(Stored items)
-- ==== Sys2Proof/Tests/Slice0.lean ====
section
/-! SUPPORT. Tests: terms that no bundle may hold, words written out from the encodings of 02, 03, 05 and 17, single steps on small
states with results worked out from the rules, and for each statement a state and operands that meet its hypotheses. -/

open Sys2Proof Sys2Proof.Machine

namespace Tests

set_option Elab.async false

/-! ### Ill-formed terms, one for each check (02 R25-R34, 03 R58-R61) -/

def p0 : Guard := ⟨0, false⟩

/-- A lone bundle with guard p0 and stall count 1. -/
def one (i : Instr) : Bundle := .lone 1 p0 i

/-- A paired bundle with guards p0 and stall count 1. -/
def two (c a : Instr) : Bundle := .paired 1 p0 c p0 a

theorem test_field_past_the_top : (one (.bextS 1 2 60 4)).wellFormed = false := by decide
theorem test_field_up_to_the_top : (one (.bextS 1 2 60 3)).wellFormed = true := by decide
theorem test_inserted_field_past_the_top : (one (.bins 1 2 1 63)).wellFormed = false := by decide
theorem test_no_non_blocking_pref : (one (.pref ⟨1, .bytes 0, true, 0⟩)).wellFormed = false := by decide
theorem test_no_non_blocking_lda : (one (.lda64 1 ⟨2, .bytes 0, true, 0⟩)).wellFormed = false := by decide
theorem test_no_non_blocking_stl : (one (.stl32 1 ⟨2, .bytes 0, true, 0⟩)).wellFormed = false := by decide
theorem test_csrr_reads_no_register : (one (.csrr 4 1 0x40)).wellFormed = false ∧ (one (.csrr 4 1 0x016)).wellFormed = true := by decide
theorem test_movx_has_no_paired_form : (two .nop (.movx 1 5)).wellFormed = false ∧ (one (.movx 1 5)).wellFormed = true := by decide
theorem test_sigchk_has_no_paired_form : (two (.sigchk 5) (.abs 1 2)).wellFormed = false := by decide
theorem test_wide_immediate_has_no_paired_form :
    (two .nop (.addi 1 1 2048)).wellFormed = false ∧ (two .nop (.addi 1 1 2047)).wellFormed = true := by decide
theorem test_wide_branch_has_no_paired_form : (two (.beq 1 2 64) (.abs 1 2)).wellFormed = false := by decide
theorem test_unsigned_immediate_has_twelve_bits :
    (two .nop (.cmpiLtZ 1 1 4095)).wellFormed = true ∧ (two .nop (.cmpiLtZ 1 1 4096)).wellFormed = false := by decide
theorem test_slack_from_a_register_is_paired_only :
    (one (.slkset 1 (.reg 2))).wellFormed = false ∧ (two (.slkset 1 (.reg 2)) (.abs 1 2)).wellFormed = true := by decide
theorem test_lone_offset_is_in_bytes : (one (.ld64 1 ⟨2, .units 1, false, 0⟩)).wellFormed = false := by decide
theorem test_paired_access_blocks : (two (.ld64 1 ⟨2, .units 1, true, 0⟩) (.abs 1 2)).wellFormed = false := by decide
theorem test_paired_access_has_class_zero : (two (.ld64 1 ⟨2, .units 1, false, 3⟩) (.abs 1 2)).wellFormed = false := by decide
theorem test_c_slot_holds_c_instructions : (two (.abs 1 2) (.abs 1 2)).wellFormed = false := by decide
theorem test_a_slot_holds_a_instructions : (two .nop .nop).wellFormed = false := by decide
theorem test_no_bundle_holds_an_operation : (one .yieldWake).wellFormed = false := by decide
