/-- Intervals that pass the test hold the interlaced roots. -/
theorem interlacedAt_of_rootIntervals {a : List Rat} (ha : a.length % 2 = 1) {e : Rat} {L : List (Rat × Rat)}
    (h : RootIntervals a e L) : ∃ w, InterlacedAt a w ∧ ∀ (k : Nat) (hk : k < L.length) (hk' : k < w.length),
      Real.arccos L[k].1 < w[k] ∧ w[k] < Real.arccos L[k].2 := by
  have hne : a ≠ [] := by rintro rfl; cases ha
  obtain ⟨hl, hd, hb, hs⟩ := h
  have hr : ∀ k : Fin L.length, ∃ w, (Real.arccos L[k].1 < w ∧ w < Real.arccos L[k].2) ∧ signPart a k w = 0 := fun k => by
    obtain ⟨b1, b2, b3, -⟩ := hb _ (List.getElem_mem k.2)
    have c1 : (-1 : ℝ) < (L[k].2 : ℝ) := by exact_mod_cast b1
    have c2 : (L[k].2 : ℝ) < (L[k].1 : ℝ) := by exact_mod_cast b2
    have c3 : (L[k].1 : ℝ) < 1 := by exact_mod_cast b3
    have hlt : Real.arccos L[k].1 < Real.arccos L[k].2 :=
      Real.strictAntiOn_arccos ⟨c1.le, (c2.trans c3).le⟩ ⟨(c1.trans c2).le, c3.le⟩ c2
    obtain ⟨f, f0, hf⟩ := signValue_eq ha k (Real.cos_arccos (c1.trans c2).le c3.le)
      ⟨Real.arccos_pos.2 c3, Real.arccos_lt_pi.2 (c1.trans c2)⟩
    obtain ⟨g, g0, hg⟩ := signValue_eq ha k (Real.cos_arccos c1.le (c2.trans c3).le)
      ⟨Real.arccos_pos.2 (c2.trans c3), Real.arccos_lt_pi.2 c1⟩
    have hneg : signPart a k (Real.arccos L[k].1) * signPart a k (Real.arccos L[k].2) < 0 := by
      have : ((signValue a k L[k].1 * signValue a k L[k].2 : Rat) : ℝ) < 0 := by exact_mod_cast hs k k.2
      rw [Rat.cast_mul, hf, hg, show f * signPart a k (Real.arccos L[k].1) * (g * signPart a k (Real.arccos L[k].2))
        = f * g * (signPart a k (Real.arccos L[k].1) * signPart a k (Real.arccos L[k].2)) by ring] at this
      exact neg_of_mul_neg_right this (mul_pos f0 g0).le
    rcases mul_neg_iff.1 hneg with ⟨h1, h2⟩ | ⟨h1, h2⟩
    · obtain ⟨w, hw, hv⟩ := intermediate_value_Ioo' hlt.le (continuous_signPart a k).continuousOn ⟨h2, h1⟩
      exact ⟨w, hw, hv⟩
    · obtain ⟨w, hw, hv⟩ := intermediate_value_Ioo hlt.le (continuous_signPart a k).continuousOn ⟨h1, h2⟩
      exact ⟨w, hw, hv⟩
  choose g hg hv using hr
  refine ⟨List.ofFn g, ⟨by rw [List.length_ofFn, hl], ?_, ?_, ?_⟩, ?_⟩
  · rw [List.pairwise_ofFn]
    intro i j hij
    refine (hg i).2.trans_le (le_trans ?_ (hg j).1.le)
    exact Real.arccos_le_arccos (by exact_mod_cast List.pairwise_iff_getElem.1 hd i j i.2 j.2 hij)
  · intro x hx
    obtain ⟨i, rfl⟩ := List.mem_ofFn.1 hx
    exact ⟨(Real.arccos_nonneg _).trans_lt (hg i).1, (hg i).2.trans_le (Real.arccos_le_pi _)⟩
  · intro k hk
    rw [List.getElem_ofFn]
    exact (vanishesAt_signPart hne k _).2 (hv ⟨k, by simpa using hk⟩)
  · intro k hk hk'
    rw [List.getElem_ofFn]
    exact hg ⟨k, hk⟩

/-! ## Every minimum-phase filter has such intervals -/

/-- Every angle at which `P` or `Q` has a root is one of the interlaced angles. -/
theorem mem_of_vanishesAt {a : List Rat} (ha : a.length % 2 = 1) (h1 : a.head? = some 1) {w : List ℝ}
    (hw : InterlacedAt a w) {x : ℝ} (hx : 0 < x ∧ x < Real.pi)
    (hv : VanishesAt (sumPoly a) x ∨ VanishesAt (diffPoly a) x) : x ∈ w := by
  have hle := card_angles_le ha h1 (S := insert x w.toFinset) fun y hy => by
    rcases Finset.mem_insert.1 hy with rfl | hy
    · exact ⟨hx, hv⟩
    · exact interlacedAt_vanishes hw (List.mem_toFinset.1 hy)
  have hc : w.toFinset.card + 1 = a.length := by rw [List.toFinset_card_of_nodup (hw.2.1.imp ne_of_lt), hw.1]
  by_contra hn
  rw [Finset.card_insert_of_notMem fun h => hn (List.mem_toFinset.1 h)] at hle
  omega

- _Work instructions_: Output nothing but the lines from the one containing "rcases Finset.mem_insert.1 hy" through the last line of the data, exactly as they stand.

- _Task response_:
    rcases Finset.mem_insert.1 hy with rfl | hy
    · exact ⟨hx, hv⟩
    · exact interlacedAt_vanishes hw (List.mem_toFinset.1 hy)
  have hc : w.toFinset.card + 1 = a.length := by rw [List.toFinset_card_of_nodup (hw.2.1.imp ne_of_lt), hw.1]
  by_contra hn
  rw [Finset.card_insert_of_notMem fun h => hn (List.mem_toFinset.1 h)] at hle
  omega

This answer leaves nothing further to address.